This paper is about trading a mean-reverting asset. A common strategy in mean reversion trading is to buy low and sell high. In practice, searching for these key levels is difficult and challenging. In this paper, we focus on mathematical analysis of characterizing these threshold levels.
It is common in financial markets to use a mean-reversion model to capture price movements having the tendency to move towards an “equilibrium”. For example, empirical studies on mean reversion stock returns can be found in (Cowles and Jones 1937), (Fama and French 1988), and (Gallagher and Taylor 2002) among others. Besides stock markets, mean-reversion models are also used for stochastic interest rates (Vasicek 1977; Hull 2003); energy markets (Blanco and Soronow 2001), and stochastic volatility (Hafner and Herwartz 2001).

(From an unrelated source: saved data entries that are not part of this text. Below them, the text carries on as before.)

-- ==== Sys2Proof/Machine/HostPort.lean ====
section
/-! DEFINITION. The host transactions that carry no command: the exchanges of the writable registers 0x01 to 0x12, the
reserved writable numbers and the reads (20_memory.md R52 to R55). -/

namespace Sys2Proof.Machine

/-- Exchange of CYL_LO, 0x01 (10_state.md R22); 20_memory.md R53. -/
def execWrCylLo (v : Byte) (s : State) : Result := .next (exchange .cylLo v s)

/-- Exchange of CYL_HI, 0x02 (10_state.md R23); 20_memory.md R53. -/
def execWrCylHi (v : Byte) (s : State) : Result := .next (exchange .cylHi v s)

/-- Exchange of HEAD, 0x03 (10_state.md R24); 20_memory.md R53. -/
def execWrHead (v : Byte) (s : State) : Result := .next (exchange .head v s)

/-- Exchange of SECTOR, 0x04 (10_state.md R25); 20_memory.md R53. -/
def execWrSector (v : Byte) (s : State) : Result := .next (exchange .sector v s)

/-- Exchange of 0x05, T1[7:0] (10_state.md R26); 20_memory.md R53. -/
def execWrT1Lo (v : Byte) (s : State) : Result := .next (exchange .t1Lo v s)

/-- Exchange of 0x06, T1[15:8] (10_state.md R26); 20_memory.md R53. -/
def execWrT1Hi (v : Byte) (s : State) : Result := .next (exchange .t1Hi v s)

/-- Exchange of 0x07, T2[7:0] (10_state.md R26); 20_memory.md R53. -/
def execWrT2Lo (v : Byte) (s : State) : Result := .next (exchange .t2Lo v s)

/-- Exchange of 0x08, T2[15:8] (10_state.md R26); 20_memory.md R53. -/
def execWrT2Hi (v : Byte) (s : State) : Result := .next (exchange .t2Hi v s)

/-- Exchange of 0x09, T3[7:0] (10_state.md R26); 20_memory.md R53. -/
def execWrT3Lo (v : Byte) (s : State) : Result := .next (exchange .t3Lo v s)

/-- Exchange of 0x0A, T3[15:8] (10_state.md R26); 20_memory.md R53. -/
def execWrT3Hi (v : Byte) (s : State) : Result := .next (exchange .t3Hi v s)

/-- Exchange of 0x0B, SEED16[7:0] (10_state.md R27); 20_memory.md R53. -/
def execWrSeed16Lo (v : Byte) (s : State) : Result := .next (exchange .seed16Lo v s)

/-- Exchange of 0x0C, SEED16[15:8] (10_state.md R27); 20_memory.md R53. -/
def execWrSeed16Hi (v : Byte) (s : State) : Result := .next (exchange .seed16Hi v s)

/-- Exchange of 0x0D, SEED31[7:0] (10_state.md R28); 20_memory.md R53. -/
def execWrSeed31B0 (v : Byte) (s : State) : Result := .next (exchange .seed31B0 v s)

/-- Exchange of 0x0E, SEED31[15:8] (10_state.md R28); 20_memory.md R53. -/
def execWrSeed31B1 (v : Byte) (s : State) : Result := .next (exchange .seed31B1 v s)

/-- Exchange of 0x0F, SEED31[23:16] (10_state.md R28); 20_memory.md R53. -/
def execWrSeed31B2 (v : Byte) (s : State) : Result := .next (exchange .seed31B2 v s)

/-- Exchange of 0x10, SEED31[31:24], bit 7 stored too (10_state.md R28); 20_memory.md R53. -/
def execWrSeed31B3 (v : Byte) (s : State) : Result := .next (exchange .seed31B3 v s)

/-- Exchange of DEVREG, 0x11 (10_state.md R29); 20_memory.md R53. -/
def execWrDevReg (v : Byte) (s : State) : Result := .next (exchange .devReg v s)

/-- Exchange of DEVDATA, 0x12 (10_state.md R29); 20_memory.md R53. -/
def execWrDevData (v : Byte) (s : State) : Result := .next (exchange .devData v s)

/-- A reserved writable number: "no effect on any state and returns 0x00" (20_memory.md R55). -/
def execWrReserved (_r _x : Byte) (s : State) : Result := .next (hostReturn 0x00 s)

/-- A read: d is ignored, no state changes, and `ReadRO(r)` is returned (20_memory.md R54). -/
def execRd (r _x : Byte) (s : State) : Result := .next (hostReturn (s.readRO r) s)

end Sys2Proof.Machine
end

Mathematical analysis has been used to study trading rules for many years. For instance, (Zhang 2001) studied an optimal selling rule determined by a target price and a stop-loss limit. In (Zhang 2001), these threshold levels are determined by a set of two-point boundary value problems. (Guo and Zhang 2005) considered an optimal selling rule under a regime switching model. They used a smooth-fit technique and obtained the optimal threshold levels. Recent studies combining both the buying and selling decision making can be found in (Dai et al. 2010). In particular, they have established a trend following policy in terms of a conditional probability indicator. They demonstrated that the optimal trading rule can be determined by threshold curves. These curves can be found by solving a set of Hamilton-Jacobi-Bellman (HJB) equations. Similar idea was developed in terms of confidence intervals in (Iwarere and Barmish 2010). Furthermore, (Merhi and Zervos 2007) considered an investment capacity expansion/reduction problem under a geometric Brownian motion market model and followed a dynamic programming approach. A similar problem was treated by (Løkka and Zervos 2013) under a more general market model.

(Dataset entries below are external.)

/-- ACK (41_handshake.md R115). -/
def Obligations.AckClearsOutcomeAndStickyErrors : Prop :=
  encode .ack = 0x0048 ∧
  ∀ s : State,
    (s.busy = false → exec .ack s = .next { s with
      h := { s.h with cmd := 0x48 }, st := .idle, reason := .none,
      flags := { s.flags with errBusy := false, errIllegal := false }, hostRets := s.hostRets ++ [s.h.cmd] }) ∧
    (s.busy = true → exec .ack s = .next { s with
      h := { s.h with cmd := 0x48 }, flags := { s.flags with errBusy := true }, hostRets := s.hostRets ++ [s.h.cmd] })

/-- READYCHK (41_handshake.md R116): READY is file-ready and high-density and not DC-low of Status1, and RWS ready of
Status2. -/
def Obligations.ReadychkReportsTheFourBits : Prop :=
  encode .readychk = 0x0050 ∧
  ∀ s : State,
    (s.busy = false → ∀ v w : Byte, controllerReply s 0 0x80 0x00 = some v → controllerReply s 1 0x81 0x00 = some w →
      exec .readychk s = .next { s with
        h := { s.h with cmd := 0x50 }, lastS1 := v, lastS2 := w,
        flags := { s.flags with
          ready := v.getLsbD 2 && v.getLsbD 3 && !v.getLsbD 4 && w.getLsbD 0, readyValid := true },
        replies := s.replies.drop 2, draws := s.draws + 2,
        devLog := s.devLog ++ [⟨0x80, 0x00, v⟩, ⟨0x81, 0x00, w⟩], hostRets := s.hostRets ++ [s.h.cmd] }) ∧
    (s.busy = true → exec .readychk s = .next { s with
      h := { s.h with cmd := 0x50 }, flags := { s.flags with errBusy := true }, hostRets := s.hostRets ++ [s.h.cmd] })

/-- DEVX (42_device_shim.md R134). -/
def Obligations.DevxPassesOneTransactionThrough : Prop :=
  encode .devx = 0x0060 ∧
  ∀ s : State,
    (s.busy = false → ∀ p : Byte, controllerReply s 0 s.h.devReg s.h.devData = some p →
      exec .devx s = .next { s with
        h := { s.h with cmd := 0x60 }, devPrev := p, replies := s.replies.tail, draws := s.draws + 1,
        devLog := s.devLog ++ [⟨s.h.devReg, s.h.devData, p⟩], hostRets := s.hostRets ++ [s.h.cmd] }) ∧
    (s.busy = true → exec .devx s = .next { s with
      h := { s.h with cmd := 0x60 }, flags := { s.flags with errBusy := true }, hostRets := s.hostRets ++ [s.h.cmd] })

/-! ## The whole machine -/

/-- The invariant of the handshake holds at reset. -/
def Obligations.InvariantHoldsAtReset : Prop := State.reset.Inv

/-- Every step keeps the invariant of the handshake engine, by itself and together with that of its port: a reason stands
exactly in ABORTED, the budgets are at least 1, and WCNT is below the budget of the stage that runs or succeeded and equal to
the budget of the stage that timed out; in COMMAND_ISSUED the device transactions end with the command byte and the failed
polls since (10_state.md, section 3; 41_handshake.md, sections 1 to 3). -/
def Obligations.InvariantKeptByEveryStep : Prop :=
  ∀ s t : State, step s = .next t → (s.EngineInv → t.EngineInv) ∧ (s.Inv → t.Inv)

/-- WCNT changes only by a reset, on entry to a wait stage, where it becomes 0, and by one for a failed poll, where it does
not wrap (10_state.md, section 3; 41_handshake.md, section 1). -/
def Obligations.WaitCounterCountsFailedPolls : Prop :=
  ∀ s t : State, s.countFits = true → step s = .next t → t.wcnt ≠ s.wcnt →
    (t.wcnt = 0 ∧ t.st.waits = true ∧ t.st ≠ s.st) ∨
    (t.wcnt = 0 ∧ (∃ es, s.events = .host 0x00 0xFF :: es ∨ s.events = .powerOn :: es)) ∨
    (t.wcnt.toNat = s.wcnt.toNat + 1 ∧ s.st.waits = true ∧ (t.st = s.st ∨ t.st = .aborted) ∧
      ∃ es v, s.events = .tick :: es ∧ controllerReply s 0 s.st.pollReg 0x00 = some v ∧ s.x.awaited s.st v = false)

/-- A wait stage whose awaited value never appears makes exactly XTk polls over XTk TICKs and then aborts, and a poll that
succeeds never times out, whatever WCNT is (41_handshake.md, section 1, for each of the three stages). -/
def Obligations.StageTimesOutAfterExactlyItsBudget : Prop :=
  (∀ (s : State) (v : Byte), s.st.waits = true → controllerReply s 0 s.st.pollReg 0x00 = some v →
    s.x.awaited s.st v = true → ∃ t, tick s = .next t ∧ t.st ≠ s.st ∧ t.st ≠ .aborted ∧ t.reason = s.reason) ∧
  ∀ (s : State) (es : List Event) (n : Nat),
    s.st.waits = true → s.wcnt = 0 → n = (s.x.budget s.st).toNat → 0 < n →
    s.events = List.replicate n .tick ++ es →
    (∀ k, k < n → ∃ v, controllerReply s k s.st.pollReg 0x00 = some v ∧ s.x.awaited s.st v = false) →
    (∃ c, controllerReply s n 0x03 0x08 = some c) →
    (∀ k, k < n → ∃ t, Host.Core.run Sys2Proof.core k s = .next t ∧ t.st = s.st ∧ t.wcnt.toNat = k ∧
      t.sent = s.sent ++ List.replicate k (s.st.pollReg, 0x00)) ∧
    ∃ t, Host.Core.run Sys2Proof.core n s = .next t ∧ t.st = .aborted ∧ t.reason = s.st.timeoutReason ∧
      t.wcnt = s.x.budget s.st ∧ t.x = s.x ∧ t.events = es ∧
      t.sent = s.sent ++ List.replicate n (s.st.pollReg, 0x00) ++ [(0x03, 0x08)]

Trading in connection with portfolio management with transaction costs is a class of challenging problems. Research on related optimal consumption and portfolio control can be found in (Øksendal and Sulem 2002) in which they formulated the problem as a combined stochastic control and impulse control problem. They showed that the value function is the unique viscosity solution of the associate QVHJBI. A related problem was considered by (Baccarin and Marazzina 2014) focusing purely on portfolio control. They demonstrated how to best adjust the portfolio so as to maximize an terminal utility function. Further studies along this line can be found in (Baccarin and Marazzina 2016) in which they considered a related problem with solvency constraints. They were able to establish the existence of an impulse policy and provided a numerical method.

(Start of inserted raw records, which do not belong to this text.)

-- ==== Sys2Proof/Laws/Ops.lean ====
section
/-! SUPPORT. What each shared operation can do, said once. -/

namespace Sys2Proof.Machine

/-! The host registers. -/

@[simp] theorem HostRegs.get_set (h : HostRegs) (v : Byte) (a b : HReg) :
    (h.set v a).get b = if b = a then v else h.get b := by
  cases a <;> cases b <;> rfl

@[simp] theorem HostRegs.set_get (h : HostRegs) (a : HReg) : h.set (h.get a) a = h := by
  cases a <;> rfl

@[simp] theorem HostRegs.set_set (h : HostRegs) (v w : Byte) (a : HReg) : (h.set v a).set w a = h.set w a := by
  cases a <;> rfl

/-- Two register files that agree at every name are equal. -/
theorem HostRegs.eq_of_get {h k : HostRegs} (e : ∀ reg, h.get reg = k.get reg) : h = k := by
  obtain ⟨⟩ := h
  obtain ⟨⟩ := k
  simp only [HostRegs.mk.injEq]
  exact ⟨e .cmd, e .cylLo, e .cylHi, e .head, e .sector, e .t1Lo, e .t1Hi, e .t2Lo, e .t2Hi, e .t3Lo, e .t3Hi,
    e .seed16Lo, e .seed16Hi, e .seed31B0, e .seed31B1, e .seed31B2, e .seed31B3, e .devReg, e .devData⟩

/-! The device port. -/

theorem controllerReply_congr {s t : State} (hr : t.replies = s.replies) (hd : t.draws = s.draws) (k : Nat) (r d : Byte) :
    controllerReply t k r d = controllerReply s k r d := by
  simp only [controllerReply, hr, hd]

/-- After a device transaction, the next one is the second one from before it. -/
@[simp] theorem controllerReply_recordXact (s : State) (k : Nat) (r d p r' d' : Byte) :
    controllerReply (recordXact r' d' p s) k r d = controllerReply s (k + 1) r d := by
  simp only [controllerReply, recordXact_replies, recordXact_draws, List.getElem?_tail]
  rw [Nat.add_right_comm, Nat.add_assoc]

/-- A controller that answers gives some byte. -/
theorem controllerReply_of_answers {s : State} (h : Reply.silent ∉ s.replies) (k : Nat) (r d : Byte) :
    ∃ p, controllerReply s k r d = some p := by
  unfold controllerReply
  split
  · exact ⟨_, rfl⟩
  · rename_i e
    exact absurd (List.mem_of_getElem? e) h
  · exact ⟨_, rfl⟩

/-- Only a listed silence leaves a device transaction unanswered. -/
theorem controllerReply_eq_none {s : State} {k : Nat} {r d : Byte} :
    controllerReply s k r d = none ↔ s.replies[k]? = some .silent := by
  unfold controllerReply
  split <;> simp_all

theorem devXact_of_reply {r d p : Byte} {s : State} (h : controllerReply s 0 r d = some p) (k : Byte → State → Result) :
    devXact r d s k = k p (recordXact r d p s) := by
  simp only [devXact, h]

theorem devXact_of_silent {r d : Byte} {s : State} (h : controllerReply s 0 r d = none) (k : Byte → State → Result) :
    devXact r d s k = .fault .controllerSilent := by
  simp only [devXact, h]

/-- All a device transaction can do when the step completes. -/
theorem devXact_eq_next {r d : Byte} {s t : State} {k : Byte → State → Result} :
    devXact r d s k = .next t ↔ ∃ p, controllerReply s 0 r d = some p ∧ k p (recordXact r d p s) = .next t := by
  unfold devXact
  split <;> simp_all

theorem devWrite_eq_next {r d : Byte} {s t : State} {k : State → Result} :
    devWrite r d s k = .next t ↔ ∃ p, controllerReply s 0 r d = some p ∧ k (recordXact r d p s) = .next t :=
  devXact_eq_next

theorem devRead_eq_next {r : Byte} {s t : State} {k : Byte → State → Result} :
    devRead r s k = .next t ↔ ∃ p, controllerReply s 0 r 0x00 = some p ∧ k p (recordXact r 0x00 p s) = .next t :=
  devXact_eq_next

/-! The error flags, the abort and the busy check. -/

theorem abort_eq_next {reason : Reason} {s t : State} :
    abort reason s = .next t ↔
      ∃ p, controllerReply s 0 Config.devCommand Config.dcClear = some p ∧
        t = { recordXact Config.devCommand Config.dcClear p s with reason := reason, st := .aborted } := by
  simp only [abort, devWrite_eq_next, Host.Outcome.next.injEq]
  simp only [eq_comm (b := t)]

theorem whenNotBusy_of_busy {s : State} (h : s.busy = true) (k : State → Result) :
    whenNotBusy s k = .next (setErr .busy s) := by
  simp only [whenNotBusy, h, if_true]

theorem whenNotBusy_of_not_busy {s : State} (h : s.busy = false) (k : State → Result) : whenNotBusy s k = k s := by
  simp [whenNotBusy, h]

theorem whenNotBusy_eq_next {s t : State} {k : State → Result} :
    whenNotBusy s k = .next t ↔ (s.busy = true ∧ t = setErr .busy s) ∨ (s.busy = false ∧ k s = .next t) := by
  unfold whenNotBusy
  cases s.busy <;> simp [eq_comm]

@[simp] theorem exchange_busy (reg : HReg) (v : Byte) (s : State) : (exchange reg v s).busy = s.busy := rfl

@[simp] theorem controllerReply_exchange (reg : HReg) (v : Byte) (s : State) (k : Nat) (r d : Byte) :
    controllerReply (exchange reg v s) k r d = controllerReply s k r d := rfl

@[simp] theorem controllerReply_latchStart (op : XOp) (s : State) (k : Nat) (r d : Byte) :
    controllerReply (latchStart op s) k r d = controllerReply s k r d := rfl

/-- A failed poll either counts on or times the stage out. -/
theorem failedPoll_eq_next {budget : Word} {reason : Reason} {s t : State} :
    failedPoll budget reason s = .next t ↔
      (s.wcnt + 1 ≠ budget ∧ t = { s with wcnt := s.wcnt + 1 }) ∨
      (s.wcnt + 1 = budget ∧ abort reason { s with wcnt := s.wcnt + 1 } = .next t) := by
  by_cases e : s.wcnt + 1 = budget
  · simp only [failedPoll, e, if_true, ne_eq, not_true_eq_false, false_and, true_and, false_or]
  · simp only [failedPoll, e, if_false, ne_eq, not_false_eq_true, true_and, false_and, or_false, Host.Outcome.next.injEq]
    exact eq_comm

end Sys2Proof.Machine
end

Trading under mean reversion models was considered by (Zhang and Zhang 2008). They obtained a threshold type strategy and were able to characterize these two key (low and high) levels in terms of the mean reversion parameters. One key assumption in (Zhang and Zhang 2008) is that the transaction cost associated with each trade is proportional to the current share price. Such proportional cost structure clearly does not work when trading penny stocks. In practice, often a fixed transaction fee is required for trading. This is especially the case when managing not-so-large positions. This issue was successfully addressed in a recent work (Leung et al. 2015). In particular, they studied an optimal multiple trading under a mean reversion model with fixed transaction costs. First, they solved a double stopping problem following a probabilistic approach. They were able to construct the value function directly. Using these results, they infer a similar solution structure for an optimal switching problem in combination with a variational inequality approach. In addition, they have identified the conditions under which the double stopping and switching problem admits the same optimal buying and selling strategies.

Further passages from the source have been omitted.